━━ Dataset extract

/-- R119 to R125, R316 to R318: named barriers, wire barriers, and the clock. Rests on choices of the model: log entries 13, 23, 86. -/
def Obligations.BarriersAndClock : Prop := ∀ (g : Guard) (m : OpM) (o : OpR) (s : State), Ready s g →
  let b := (s.me.rg m.ra + s.me.rg m.rb + m.off.signExtend 64).toNat
  let n := (s.me.rg m.rd).toNat
  let q := s.cur / 4
  let clk := s.dieClock (s.cur / 1024)
  let only := fun (u t : State) (x : Barrier) => ∀ j, j < 2 ^ 18 → barAt t j = if j = b then x else barAt u j
  let arrive := fun (x : Barrier) => if x.arr + 1 = x.count then { x with gen := !x.gen, arr := 0 } else { x with arr := x.arr + 1 }
  let bad := trap s 0x16 (b % 1024) 8 false false
  (2 ^ 18 ≤ b → exec (.barcfg g m) s = .next bad ∧ exec (.bararr g m) s = .next bad
    ∧ (s.me.pkt = none → exec (.barwait g m) s = .next bad ∧ exec (.barsync g m) s = .next bad))
  ∧ (b < 2 ^ 18 → s.me.bar = none → s.choices = [] →
      (1 ≤ n → n ≤ 1024 → (barAt s b).arr = 0 → Gives (.barcfg g m) s (fun t =>
        only s t { ctx := s.me.ctx, gen := (barAt s b).gen, arr := 0, count := n } ∧ t.me.bar = none ∧ t.me.pc = follows s.me 8
        ∧ (∀ r, t.me.rg r = s.me.rg r))))
  ∧ (b < 2 ^ 18 → s.me.bar = none → s.choices = [] → s.me.barWait = none → AfterRelease s m.scope (fun s1 =>
      let x := barAt s1 b
      s1.me.bar = none → s1.me.barWait = none → s1.choices = [] → x.count ≠ 0 → x.ctx = s.me.ctx →
      Gives (.bararr g m) s (fun t => only s1 t (arrive x) ∧ t.me.bar = none ∧ t.me.pc = follows s1.me 8
        ∧ (∀ r, t.me.rg r = (s1.me.wg m.rd (if x.gen then 1 else 0)).rg r))
      ∧ (s.me.pkt = none → s.me.prog ≠ 7 → (s.me.rg m.rd).getLsbD 63 = false → (m.rd = 0 → x.gen = false) →
          (x.arr + 1 = x.count → Gives (.barsync g m) s (fun t => only s1 t (arrive x) ∧ t.me.pc = follows s1.me 8
            ∧ (∀ r, t.me.rg r = (s1.me.wg m.rd (if x.gen then 1 else 0)).rg r)))
          ∧ (x.arr + 1 ≠ x.count → Gives (.barsync g m) s (fun t => only s1 t (arrive x) ∧ t.blocked = true ∧ t.me.pc = s1.me.pc
            ∧ t.me.barWait = some { q := s.cur / 1024 * 256 + b / 1024 % 256, id := b % 1024, tok := x.gen }
            ∧ (∀ r, t.me.rg r = (s1.me.wg m.rd (2 ^ 63 + if x.gen then 1 else 0)).rg r))))))
  ∧ (b < 2 ^ 18 → s.me.pkt = none →
      let x := barAt s b
      let tok := (s.me.rg m.rd).getLsbD 0
      let home := s.cur / 1024 * 256 + b / 1024 % 256
      let on := fun (u : State) => acquireSteps u q m.scope
      let after := fun (u : State) => exec (.barwait g m) s = .next ((on u).retire 8)
        ∧ ((s.me.rg m.rd).getLsbD 63 = true → exec (.barsync g m) s = .next ((on u).retireWith 8 (fun t => t.wg m.rd (if tok then 1 else 0))))
      let waits := fun (u : State) => exec (.barwait g m) s = .next u.wait
        ∧ ((s.me.rg m.rd).getLsbD 63 = true → exec (.barsync g m) s = .next u.wait)
      (s.me.barWait = none →
        (x.count = 0 ∨ x.ctx ≠ s.me.ctx → exec (.barwait g m) s = .next bad)
        ∧ (x.count ≠ 0 → x.ctx = s.me.ctx → (x.gen ≠ tok → after (barWaited s home (b % 1024) tok))
          ∧ (x.gen = tok → waits (s.modMe (fun t => { t with barWait := some { q := home, id := b % 1024, tok := tok } })))))
      ∧ (∀ w, s.me.barWait = some w → (x.gen ≠ tok ∨ w.done = true → after (s.modMe (fun t => { t with barWait := none })))
          ∧ (x.gen = tok → w.done = false → waits s)))
  ∧ (s.me.pkt = none →
      (∀ w r, s.me.wire = some w → w.result = some r → Gives (.wirebar g o) s (fun t => t.me.wire = none ∧ t.me.pc = follows s.me 8
        ∧ (∀ x, t.me.rg x = (s.me.wg o.rd (BitVec.ofNat 64 r)).rg x)))
      ∧ (s.me.wire = none → wireOk q (s.cur % 4) (s.core q).wiregrp = false → exec (.wirebar g o) s = .next (trap s 0x16 0 8 false false))
      ∧ (s.me.wire = none → wireOk q (s.cur % 4) (s.core q).wiregrp = true → s.choices = [] →
          let s1 := s.modMe (fun t => { t with wire := some { since := s.clock } })
          (wireComplete s1 (wireCorner s1 q) = true → sameRect s1 q (wireCorner s1 q) = true → Gives (.wirebar g o) s (fun t =>
            t.me.wire = none ∧ t.me.pc = follows s.me 8 ∧ (∀ x, t.me.rg x = (s.me.wg o.rd 1).rg x)))
          ∧ (wireComplete s1 (wireCorner s1 q) = false → exec (.wirebar g o) s = .next s1.wait))
      ∧ ((s.me.rg o.ra).toNat ≤ clk.toNat → exec (.waitclk g o) s = .next (s.retireWith 8 (fun t => { t with clkWait := none })))
      ∧ (clk.toNat < (s.me.rg o.ra).toNat → Gives (.waitclk g o) s (fun t => t.blocked = true ∧ t.me.clkWait = some (s.me.rg o.ra) ∧ t.me.pc = s.me.pc)))
  ∧ WordOut (.rdclk g o) g 8 o.rd s clk

/-- R100, R199, R285 to R288, R306: loop nests, phases, regroup and yield. -/
def Obligations.NestsAndPhases : Prop := ∀ (g : Guard) (o : OpI) (p : OpR) (s : State), Ready s g →
  let r := s.me.rg o.ra + o.imm.signExtend 64
  let j := o.fn.toNat % 8
  let n := s.node s.me.node
  let inst := s.me.rank / instSize n.lrec.levels j
  let key := phaseKey s.me.node j inst
  let sc := groupScope n j (members n j inst)
  (∀ bs x, EndsIn (recordBytes r 64 64) s bs s → parseShape bs = some x →
    (∀ k, x.tile = some k → (tileOf s (s.cur / 4) k).ctx = s.me.ctx ∧ (tileOf s (s.cur / 4) k).st = 2) →
    let base := BitVec.ofNat 64 (Shape.addr s (s.cur / 4) x)
    let live := !x.n.contains 0
    exec (.lnest g o) s = .next (s.retireWith 8 (fun t => ({ t with nest :=
      { base := base, n := x.n, i := [0, 0, 0, 0], s := x.st.drop 1, active := live, esize := esize x.ty } } : Thread).wg o.rd (if live then base else 0))))
  ∧ (∀ (m : Nest), m.n.length = 4 → m.i.length = 4 → (∀ a ∈ m.n.zip m.i, a.2 < a.1) →
      let t := m.advance
      let total := m.n.foldl (· * ·) 1
      (t.2 = decide (place m.n m.i + 1 < total)) ∧ (t.2 = true → place m.n t.1.i = place m.n m.i + 1 ∧ ∀ a ∈ m.n.zip t.1.i, a.2 < a.1)
        ∧ t.1.active = t.2 ∧ t.1.n = m.n ∧ t.1.s = m.s ∧ t.1.base = m.base)
  ∧ (∀ (m : Nest) (i0 i1 i2 i3 s1 s2 s3 : Nat), m.i = [i0, i1, i2, i3] → m.s = [s1, s2, s3] →
      m.addr = m.base + BitVec.ofNat 64 ((i0 + i1 * s1 + i2 * s2 + i3 * s3) * m.esize)
        ∧ m.packed = BitVec.ofNat 64 (i0 % 2 ^ 16 + i1 % 2 ^ 16 * 2 ^ 16 + i2 % 2 ^ 16 * 2 ^ 32 + i3 % 2 ^ 16 * 2 ^ 48))
  ∧ (s.me.pkt = none → Gives (.yield g p) s (fun t => OnlyMe s t ∧ t.me.pc = follows s.me 8 ∧ t.me.yieldTo = some (s.clock + 4)
      ∧ (∀ x, t.me.rg x = s.me.rg x)))
  ∧ (s.me.pkt = none → (s.me.regroup = none → Gives (.regroup g p) s (fun t => OnlyMe s t ∧ t.blocked = true ∧ t.me.pc = s.me.pc
        ∧ t.me.regroup = some s.clock))
      ∧ (∀ c, s.me.regroup = some c → (s.me.prog = 1 ∨ c + 512 ≤ s.clock ∨ (clusterMates s).all (fun th => regroupSettled s.me.pc (s.th th)) = true) →
        Gives (.regroup g p) s (fun t => t.blocked = false ∧ t.me.pc = follows s.me 8 ∧ t.me.regroup = none ∧ (∀ x, t.me.rg x = s.me.rg x)))
      ∧ (∀ c, s.me.regroup = some c → s.me.prog ≠ 1 → s.clock < c + 512 →
        (clusterMates s).all (fun th => regroupSettled s.me.pc (s.th th)) = false → exec (.regroup g p) s = .next s.wait))
  ∧ (s.me.pkt = none → n.lrec.levels.length ≤ j → exec (.phase g o) s = .next (trap s 0x16 j 8 false false))
  ∧ (s.me.pkt = none → j < n.lrec.levels.length → s.me.rank ∉ (tget {} s.phases key).due → s.me.rank ∉ (tget {} s.phases key).arrived →
    AfterRelease s sc (fun s1 =>
      let ph := tget {} s1.phases key
      let s2 := takeSig { s1 with phases := tmod {} s1.phases key (fun p => { p with arrived := p.arrived ++ [s.me.rank] }) } s.me.node j inst (s.cur / 4)
      (groupReady s2 s.me.node j inst = false → Gives (.phase g o) s (fun t => t.blocked = true ∧ t.me.pc = s1.me.pc
        ∧ (tget {} t.phases key).arrived = ph.arrived ++ [s.me.rank] ∧ (tget {} t.phases key).count = ph.count))
      ∧ (groupReady s2 s.me.node j inst = true → Gives (.phase g o) s (fun t =>
        t.blocked = false ∧ t.me.pc = follows s1.me 8 ∧ t.me.compute = !o.fn.getLsbD 3
        ∧ t.me.rg o.rd = (s1.me.wg o.rd (BitVec.ofNat 64 (ph.count + 1))).rg o.rd
        ∧ (tget {} t.phases key).count = ph.count + 1 ∧ (tget {} t.phases key).arrived = []
        ∧ (tget {} t.phases key).due = (ph.arrived ++ [s.me.rank] ++ ph.due).erase s.me.rank))))

end

namespace Sys2Proof.Claims
open Sys2Proof.Machine

/-- The acting thread may submit to a unit of its cluster and be accepted at once (R194, R356): its writes have left its store buffer, it has
no submission waiting, the unit's queue is not full, and no other submission of the unit is pending. -/
def CanSubmit (s : State) (unit : Nat) : Prop :=
  Quiet s ∧ s.me.sub = false ∧ (unitJobs s (s.cur / 32) unit).length < 32
    ∧ ∀ x ∈ (s.clus (s.cur / 32)).jobs, x.unit = unit → x.st ≠ .submitted

/-- What an accepted submission leaves (R194, R355, R356): the job as the last entry of its unit's queue under the unit's next number,
a pending handle that names it, and the thread gone on. -/
def Submitted (i : Instr) (s : State) (len unit : Nat) (kind : JobKind) (card : List Byte) (hd : Option Nat) (p : Job → State → Prop) : Prop :=
  let cl := s.cur / 32
  Gives i s (fun t => ∃ j : Job, (t.clus cl).jobs = (s.clus cl).jobs.filter (fun x => !(x.unit == unit && x.seq == j.seq)) ++ [j]
    ∧ j.seq = (s.unit (cl * 3 + unit)).next ∧ j.st = .accepted ∧ j.unit = unit ∧ j.kind = kind ∧ j.th = s.cur ∧ j.ctx = s.me.ctx
    ∧ j.node = s.me.node ∧ j.status = s.me.status ∧ j.card = card ∧ j.hd = hd ∧ j.prog = 0 ∧ j.result = none ∧ j.park = none ∧ p j t
    ∧ t.me.pc = follows s.me len ∧ t.blocked = false ∧ t.me.sub = false ∧ (∀ r, t.me.rg r = s.me.rg r) ∧ (∀ r, t.me.rp r = s.me.rp r)
    ∧ (∀ k, t.me.rh k = if hd = some k then .job { ctx := s.me.ctx, unit := unit, cl := cl, core := s.cur / 4 % 8, seq := j.seq }
        else s.me.rh k))

/-- The owner of an operand slot or accumulator tile of the acting thread's cluster as node + 1, 0 when unclaimed (R349). -/
def owner (s : State) (acc : Bool) (i : Nat) : Nat := ownerOf (s.clus (s.cur / 32)) acc i
/-- The acting thread's crew holds a slot or tile. -/
def Holds (s : State) (acc : Bool) (i : Nat) : Prop := owner s acc i = s.me.node + 1
/-- The mask of R350. -/
def mask32 (s : State) (o : OpI) : BitVec 32 := (s.me.rg o.ra).setWidth 32 ||| o.imm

━━━━

• Assigned task:
Go to the line in the material above that contains "r = s.me.rg r))))" and copy exactly from there through the line that contains "(if x.gen then 1 else 0)).rg r)))", stopping after it.

• Written answer:
        ∧ (∀ r, t.me.rg r = s.me.rg r))))
  ∧ (b < 2 ^ 18 → s.me.bar = none → s.choices = [] → s.me.barWait = none → AfterRelease s m.scope (fun s1 =>
      let x := barAt s1 b
      s1.me.bar = none → s1.me.barWait = none → s1.choices = [] → x.count ≠ 0 → x.ctx = s.me.ctx →
      Gives (.bararr g m) s (fun t => only s1 t (arrive x) ∧ t.me.bar = none ∧ t.me.pc = follows s1.me 8
        ∧ (∀ r, t.me.rg r = (s1.me.wg m.rd (if x.gen then 1 else 0)).rg r))
      ∧ (s.me.pkt = none → s.me.prog ≠ 7 → (s.me.rg m.rd).getLsbD 63 = false → (m.rd = 0 → x.gen = false) →
          (x.arr + 1 = x.count → Gives (.barsync g m) s (fun t => only s1 t (arrive x) ∧ t.me.pc = follows s1.me 8
            ∧ (∀ r, t.me.rg r = (s1.me.wg m.rd (if x.gen then 1 else 0)).rg r)))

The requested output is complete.